# Exercise goal
Each entry needs to be retyped exactly.

Collected data entries:
● ● ● ● ●
-- ==== Sys2Proof/Safety.lean ====
section
/-!
DEFINITION. The words in which claims are stated: memories in their canonical form, what no command may take back, the state after a
command, a package with nothing due, and a message that the referee acts on.
-/
namespace Sys2Proof.Machine

/-- The package's own memory and the host's are in canonical form: equal contents are equal data. -/
def Pkg.memOk (p : Pkg) : Bool := p.mem.cells.wf && Memory.wf p.host
/-- The state with a package in place of its own, and nothing else done. -/
def State.at_ (s : State) (q : Pkg) : Host.Outcome State Fault Refusal := .next { s with toPkg := q }
/-- The state with a package in place of its own, after everything that has come due has come to its end (`Pkg.settleAll`). -/
def State.after (s : State) (q : Pkg) : Host.Outcome State Fault Refusal := .next { s with toPkg := q.settleAll }
/-- The referee picks up a message of a code in a slot, and its header passes every check of R416. -/
def Pkg.accepts (p : Pkg) (slot : SlotRef) (code : Nat) (m : Msg) : Prop := p.pickup slot = some m ∧ m.code = code ∧ p.headerCheck m = none
/-- A message whose operation goes on: it holds its slot, with what the operation still needs (R404). -/
def Pkg.holding (p : Pkg) (slot : SlotRef) (m : Msg) (args : List Nat) : Pkg :=
  p.hold { slot := slot, code := m.code, part := m.part, args := args }
/-- The package in which thread h issues: a core that comes back to a thread that has blocked begins its 64 cycles anew (R277). -/
def Pkg.issuing (p : Pkg) (h : Nat) : Pkg := p.onCore (h / 8) fun k => if k.due then { k with issued := 0, due := false } else k
/-- One more cycle issued by the core of thread h, which leaves a thread that has blocked (R277). -/
def Pkg.issued (p : Pkg) (h : Nat) : Pkg :=
  p.onCore (h / 8) fun k => { k with issued := min 64 (k.issued + 1), due := k.due || (p.thread h).wait != .none }
/-- Register vd of a thread after an operation on w-bit elements (R293): the active elements hold a result, masked ones below ZVL 0 or
what they held, and those from ZVL on what they held. -/
def Thread.elementwise (t u : Thread) (msk vd w : Nat) (f : Nat → Nat) : Prop :=
  ∀ j, j < 2048 / w → elemOf (u.vreg vd) w j
    = if j < t.zvl then (if bit (t.mreg msk) j then f j else if t.mzero then 0 else elemOf (t.vreg vd) w j) else elemOf (t.vreg vd) w j
/-- A thread's instruction wrote vector register vd, the flags apart, and nothing else but its pc and count. -/
def Thread.onlyV (t u : Thread) (vd : Nat) : Prop :=
  { u with v := t.v, xs := t.xs, pc := t.pc, minstret := t.minstret, zvflags := t.zvflags, wait := t.wait } = t ∧ u.xs = 3
    ∧ u.pc = (t.pc + 4) % 2 ^ 64 ∧ u.wait = .none ∧ ∀ k, k ≠ vd → u.vreg k = t.vreg k
/-- … or mask register vd, m0 ignoring it (R290). -/
def Thread.onlyM (t u : Thread) (vd : Nat) : Prop :=
  { u with m := t.m, xs := t.xs, pc := t.pc, minstret := t.minstret } = t ∧ u.pc = (t.pc + 4) % 2 ^ 64 ∧ (vd = 0 → u.m = t.m)
    ∧ ∀ k, k ≠ vd → u.mreg k = t.mreg k
/-- No command has this partition's boundary do more than count: no stop, period change, playbook, repair or fault line is waiting. -/
def Pkg.plainAt (p : Pkg) (i : Nat) : Prop :=
  (p.part i).stop = none ∧ (p.part i).change = none ∧ (p.part i).pend = none ∧ p.spares.migrations = [] ∧ p.spares.wires = []
    ∧ p.hub.lines = [] ∧ p.hub.dead = false
/-- Nothing of a partition is due: no drained item to end, no copy going on, no collective's end to write, no stop without a boundary. -/
def Part.calm (q : Part) : Prop := q.ck.item = none ∧ q.ck.copy = false ∧ q.collEnds = [] ∧ (q.period ≠ 0 ∨ q.stop = none)
/-- Nothing is due: no outcome to deliver, no held operation, nothing of a partition, no release or FLR under way. -/
def Pkg.calm (p : Pkg) : Prop :=
  p.fab.ended = [] ∧ p.ctl.held = [] ∧ (∀ i ∈ partIds, (p.part i).calm) ∧ p.ctl.flr = false ∧ p.edge.pst ≠ .releasing

end Sys2Proof.Machine
end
● ● ● ● ●
# Written solution
-- ==== Sys2Proof/Safety.lean ====
section
/-!
DEFINITION. The words in which claims are stated: memories in their canonical form, what no command may take back, the state after a
command, a package with nothing due, and a message that the referee acts on.
-/
namespace Sys2Proof.Machine

/-- The package's own memory and the host's are in canonical form: equal contents are equal data. -/
def Pkg.memOk (p : Pkg) : Bool := p.mem.cells.wf && Memory.wf p.host
/-- The state with a package in place of its own, and nothing else done. -/
def State.at_ (s : State) (q : Pkg) : Host.Outcome State Fault Refusal := .next { s with toPkg := q }
/-- The state with a package in place of its own, after everything that has come due has come to its end (`Pkg.settleAll`). -/
def State.after (s : State) (q : Pkg) : Host.Outcome State Fault Refusal := .next { s with toPkg := q.settleAll }
/-- The referee picks up a message of a code in a slot, and its header passes every check of R416. -/
def Pkg.accepts (p : Pkg) (slot : SlotRef) (code : Nat) (m : Msg) : Prop := p.pickup slot = some m ∧ m.code = code ∧ p.headerCheck m = none
/-- A message whose operation goes on: it holds its slot, with what the operation still needs (R404). -/
def Pkg.holding (p : Pkg) (slot : SlotRef) (m : Msg) (args : List Nat) : Pkg :=
  p.hold { slot := slot, code := m.code, part := m.part, args := args }
/-- The package in which thread h issues: a core that comes back to a thread that has blocked begins its 64 cycles anew (R277). -/
def Pkg.issuing (p : Pkg) (h : Nat) : Pkg := p.onCore (h / 8) fun k => if k.due then { k with issued := 0, due := false } else k
/-- One more cycle issued by the core of thread h, which leaves a thread that has blocked (R277). -/
def Pkg.issued (p : Pkg) (h : Nat) : Pkg :=
  p.onCore (h / 8) fun k => { k with issued := min 64 (k.issued + 1), due := k.due || (p.thread h).wait != .none }
/-- Register vd of a thread after an operation on w-bit elements (R293): the active elements hold a result, masked ones below ZVL 0 or
what they held, and those from ZVL on what they held. -/
def Thread.elementwise (t u : Thread) (msk vd w : Nat) (f : Nat → Nat) : Prop :=
  ∀ j, j < 2048 / w → elemOf (u.vreg vd) w j
    = if j < t.zvl then (if bit (t.mreg msk) j then f j else if t.mzero then 0 else elemOf (t.vreg vd) w j) else elemOf (t.vreg vd) w j
/-- A thread's instruction wrote vector register vd, the flags apart, and nothing else but its pc and count. -/
def Thread.onlyV (t u : Thread) (vd : Nat) : Prop :=
  { u with v := t.v, xs := t.xs, pc := t.pc, minstret := t.minstret, zvflags := t.zvflags, wait := t.wait } = t ∧ u.xs = 3
    ∧ u.pc = (t.pc + 4) % 2 ^ 64 ∧ u.wait = .none ∧ ∀ k, k ≠ vd → u.vreg k = t.vreg k
/-- … or mask register vd, m0 ignoring it (R290). -/
def Thread.onlyM (t u : Thread) (vd : Nat) : Prop :=
  { u with m := t.m, xs := t.xs, pc := t.pc, minstret := t.minstret } = t ∧ u.pc = (t.pc + 4) % 2 ^ 64 ∧ (vd = 0 → u.m = t.m)
    ∧ ∀ k, k ≠ vd → u.mreg k = t.mreg k
/-- No command has this partition's boundary do more than count: no stop, period change, playbook, repair or fault line is waiting. -/
def Pkg.plainAt (p : Pkg) (i : Nat) : Prop :=
  (p.part i).stop = none ∧ (p.part i).change = none ∧ (p.part i).pend = none ∧ p.spares.migrations = [] ∧ p.spares.wires = []
    ∧ p.hub.lines = [] ∧ p.hub.dead = false
/-- Nothing of a partition is due: no drained item to end, no copy going on, no collective's end to write, no stop without a boundary. -/
def Part.calm (q : Part) : Prop := q.ck.item = none ∧ q.ck.copy = false ∧ q.collEnds = [] ∧ (q.period ≠ 0 ∨ q.stop = none)
/-- Nothing is due: no outcome to deliver, no held operation, nothing of a partition, no release or FLR under way. -/
def Pkg.calm (p : Pkg) : Prop :=
  p.fab.ended = [] ∧ p.ctl.held = [] ∧ (∀ i ∈ partIds, (p.part i).calm) ∧ p.ctl.flr = false ∧ p.edge.pst ≠ .releasing

end Sys2Proof.Machine
end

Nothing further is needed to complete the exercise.